After several years of pedestrian performance in Asia, hedge funds are starting to rally, and compensation is adjusting accordingly, says professional services firm Heidrick & Struggles.
According to the firm's second annual Hedge Fund Compensation Survey (Asia 2013), base salaries for hedge fund staff are starting to be adjusted.
"In both 2012 and 2013, 40% of respondents reported increases in base salaries, indicating an upward trend. The rises are skewed in favor of junior analysts and execution traders whose salaries have been worst affected over the past few years."
Some 37% of respondents reported increases in their 2012 bonus, compared to only 26% in 2011. Even more hedge fund employees expect larger bonuses for 2013 – 48% of respondents expect an increase in 2013, up from 45% last year, and more significantly, only 11% expect their bonuses to shrink, down from almost a quarter one year ago.
The firm says that the high levels of unemployment in the industry are slowly disappearing as people find jobs or move to other industries.
"Employers are finding that they hold less sway over the market than they did just a year ago. Although the market is still employer-led, it is rapidly approaching a balance. About 50% of respondents reported that their funds are looking for staff, with 10% actively hiring and 40% taking an opportunistic approach."
The South China Morning Post says that Abu Dhabi broker ADS Securities, the biggest foreign-exchange broker in the Middle East, is looking for a partner in China so that it can gain access to the new energy-trading platform in the Shanghai Free Trade Zone, as part of its efforts to expand in Asia.
ADS, which opened an office in Hong Kong a month ago, is looking to hire 30 staff in the city next year to make it a regional hub in Asia, as it gears up in the yuan foreign-exchange and commodities trading markets.
The Motley Fool says that Singapore banks OCB, DBS and UOB were among the very few that came through the GFC basically unscathed.
"(For) OCB, the financial crisis might even have been seen as an inconsequential blip. That’s because it was the only local bank that managed to maintain its dividends through the crisis."
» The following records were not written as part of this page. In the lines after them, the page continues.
-- ==== Sys2Proof/Tests/Slice0.lean ====
section
/-! SUPPORT. The model's own tests. Every expected result is one of spec/95_test_vectors.md (its id in
the comment) or is worked out by hand from the rule the comment cites. The `witness_` theorems give,
for each obligation with hypotheses, states and operands that meet them. -/

namespace Sys2Proof.Tests

open Sys2Proof Sys2Proof.Machine

/-! ## Helpers -/

/-- The machine with the stream `bs` in SRC at 0, about to decode it, and OUT holding `out`. -/
def prog (out bs : List Byte) : State := { State.reset.withStream bs with out := out }

/-- The same with OUT_CAP = `cap`. -/
def progCap (cap : Nat) (out bs : List Byte) : State :=
  { prog out bs with cfg := { (prog out bs).cfg with outCap := some cap } }

/-- A machine that has decoded `out`. -/
def decoded (out : List Byte) : State :=
  { State.reset with out := out, phase := .decoded, opPos := 3, srcPos := 4, compSize := 3, ctl := 0xFF }

/-- The next state of a result, if it is one. -/
def after : Result → Option State
  | .next t => some t
  | .fault _ => none
  | .refused _ => none

/-- The refusal of a result, if it is one. -/
def refusal : Result → Option Refusal
  | .next _ => none
  | .fault _ => none
  | .refused r => some r

/-- What a test looks at after an opcode. -/
structure Seen where
  phase : Phase
  err : ErrCode
  out : List Byte
  opPos : Nat
  srcPos : Nat
  ctl : Byte
deriving DecidableEq, Repr

/-- That much of a next state. -/
def seen (r : Result) : Option Seen :=
  (after r).map fun t => ⟨t.phase, t.err, t.out, t.opPos, t.srcPos, t.ctl⟩

/-- The bytes 10 20 30 40 the copy vectors start from. -/
def tens : List Byte := [0x10, 0x20, 0x30, 0x40]

/-- Tile record T5: t[i] = i. -/
def tileT5 : Tile := Vector.ofFn fun i : Fin 32 => BitVec.ofNat 8 i.val

/-- Tile record T4. -/
def tileT4 : Tile :=
  ⟨#[0xF0, 0xCC, 0, 0, 0, 0, 0x80, 0, 0, 0, 0, 0, 0, 0, 1, 1,
     0xAA, 0x81, 0, 0, 0, 0, 0, 0x40, 0, 0, 0, 0, 0, 0, 1, 1], rfl⟩

/-! ## WellFormed refuses the ill-formed -/

/-- A short count is 1 to 32 (R94). -/
theorem test_wf_short_lengths :
    (Instr.fill 0 7).wf XSel.standard = false ∧ (Instr.fill 33 7).wf XSel.standard = false ∧
    (Instr.fill 1 7).wf XSel.standard = true ∧ (Instr.fill 32 7).wf XSel.standard = true ∧
    (Instr.lit []).wf XSel.standard = false ∧
    (Instr.lit (List.replicate 33 0)).wf XSel.standard = false ∧
    (Instr.pair 0 1 2).wf XSel.standard = false ∧ (Instr.ramp 33 1).wf XSel.standard = false ∧
    (Instr.acpy 0 0).wf XSel.standard = false ∧ (Instr.ainv 33 0).wf XSel.standard = false ∧
    (Instr.rcpy 0 1).wf XSel.standard = false := by decide

/-- An extended count is 1 to 1024 (R95). -/
theorem test_wf_extended_lengths :
    (Instr.xfill 0 7).wf XSel.standard = false ∧ (Instr.xfill 1025 7).wf XSel.standard = false ∧
    (Instr.xfill 1024 7).wf XSel.standard = true ∧ (Instr.xpair 0 1 2).wf XSel.standard = false ∧
    (Instr.xrcpy 1025 1).wf XSel.standard = false ∧ (Instr.xlit []).wf XSel.standard = false := by
  decide

/-- At selector 7 the counts above 768 are the sentinel's (70 R265). -/
theorem test_wf_sentinel_shadow :
    let x : XSel := { literal := 0, fill := 7, pair := 2, rel := 6 }
    x.wf = true ∧ (Instr.xfill 768 1).wf x = true ∧ (Instr.xfill 769 1).wf x = false := by decide

/-- A reserved control byte is of family 7, unassigned and not 0xFF (R176). -/
theorem test_wf_reserved :
    (Instr.xrsv 0xEC).wf XSel.standard = true ∧ (Instr.xrsv 0xFE).wf XSel.standard = true ∧
    (Instr.xrsv 0xFF).wf XSel.standard = false ∧ (Instr.xrsv 0xE0).wf XSel.standard = false ∧
    (Instr.xrsv 0x1C).wf XSel.standard = false := by decide

/-- The four selectors are distinct (R99). -/
theorem test_wf_selectors :
    XSel.standard.wf = true ∧
    (XSel.wf { literal := 0, fill := 0, pair := 2, rel := 6 }) = false ∧
    (XSel.wf { literal := 2, fill := 1, pair := 2, rel := 6 }) = false ∧
    (XSel.wf { literal := 6, fill := 1, pair := 2, rel := 6 }) = false ∧
    (XSel.wf { literal := 0, fill := 2, pair := 2, rel := 6 }) = false ∧
    (XSel.wf { literal := 0, fill := 6, pair := 2, rel := 6 }) = false ∧
    (XSel.wf { literal := 0, fill := 1, pair := 6, rel := 6 }) = false := by decide

/-- A finite POS_W holds every position (92 D4). -/
theorem test_wf_config :
    Config.standard.wf = true ∧
    ({ Config.standard with posW := some 4, outCap := some 15, srcSize := 15 } : Config).wf = true ∧
    ({ Config.standard with posW := some 4, outCap := some 15, srcSize := 16 } : Config).wf = false ∧
    ({ Config.standard with posW := some 4, outCap := some 16, srcSize := 15 } : Config).wf = false ∧
    ({ Config.standard with posW := some 4, outCap := none, srcSize := 15 } : Config).wf = false := by
  decide

/-! ## Decoding: words written out from the encoding tables -/

/-- LIT, 000ccccc with c = 2 (S1). -/
theorem test_decode_lit :
    decode XSel.standard [0b00000010, 0x11, 0x22, 0x33, 0xFF] = .ok (.lit [0x11, 0x22, 0x33]) := by
  decide

/-- FILL, 001ccccc with c = 5 (S2). -/
theorem test_decode_fill : decode XSel.standard [0b00100101, 0x7F, 0xFF] = .ok (.fill 6 0x7F) := by
  decide

/-- PAIR, 010ccccc with c = 5 (S3). -/
theorem test_decode_pair : decode XSel.standard [0b01000101, 1, 2, 0xFF] = .ok (.pair 6 1 2) := by
  decide

/-- RAMP, 011ccccc with c = 3 (V8). -/
theorem test_decode_ramp : decode XSel.standard [0b01100011, 0xFE, 0xFF] = .ok (.ramp 4 0xFE) := by
  decide

/-- ACPY, 100ccccc with c = 0 and the offset's low byte first (F3). -/
theorem test_decode_acpy : decode XSel.standard [0b10000000, 0x00, 0x01] = .ok (.acpy 1 0x0100) := by
  decide

/-- AINV, 101ccccc with c = 2 (V12). -/
theorem test_decode_ainv : decode XSel.standard [0b10100010, 0x01, 0x00] = .ok (.ainv 3 1) := by
  decide

/-- RCPY, 110ccccc with c = 3 (S6). -/
theorem test_decode_rcpy : decode XSel.standard [0b11000011, 0x02, 0xFF] = .ok (.rcpy 4 2) := by
  decide

/-- XLIT, 111 000 00 and k = 2 (V18). -/
theorem test_decode_xlit :
    decode XSel.standard [0b11100000, 2, 0x0A, 0x0B, 0x0C, 0xFF] = .ok (.xlit [0x0A, 0x0B, 0x0C]) := by
  decide

/-- XFILL, 111 001 01 and k = 0 (V20). -/
theorem test_decode_xfill :
    decode XSel.standard [0b11100101, 0, 0x3C] = .ok (.xfill 257 0x3C) := by decide

/-- XPAIR, 111 010 00 and k = 2 (V22); 111 010 11 and k = FF is n = 1024 (the count table). -/
theorem test_decode_xpair :
    decode XSel.standard [0b11101000, 2, 0x0A, 0x0B] = .ok (.xpair 3 0x0A 0x0B) ∧
    decode XSel.standard [0b11101011, 0xFF, 0x0A, 0x0B] = .ok (.xpair 1024 0x0A 0x0B) := by decide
DBS and UOB alsomanaged the crisis admirably as well, with only slight dips in dividends of 4.4% and 2.3% respectively for the two banks from 2007 to 2008.
Bitcoin's days may well be numbered. Numerous new outlets, including NBC, are reporting that the price has lost half the value reached in late November, thanks to reports that the People's Bank of China (PBoC) has ordered third-party payment providers to stop using the virtual currency.
Bloomberg says that Citigroup is planning to keep this year's bonuses on par with those paid in 2012, or even reduce them. Investment bankers could receive payouts that are close to flat compared to last year while traders and salespeople could get cuts of 2% according to anonymous sources.
The Year of the Horse is likely to see a record level of IPOs in China, according to China Daily Online.
The website, quoting a report from Ernst & Young, says 2014 will be a record year in China and globally, with economic fundamentals and strong global liquidity fuelling new listings.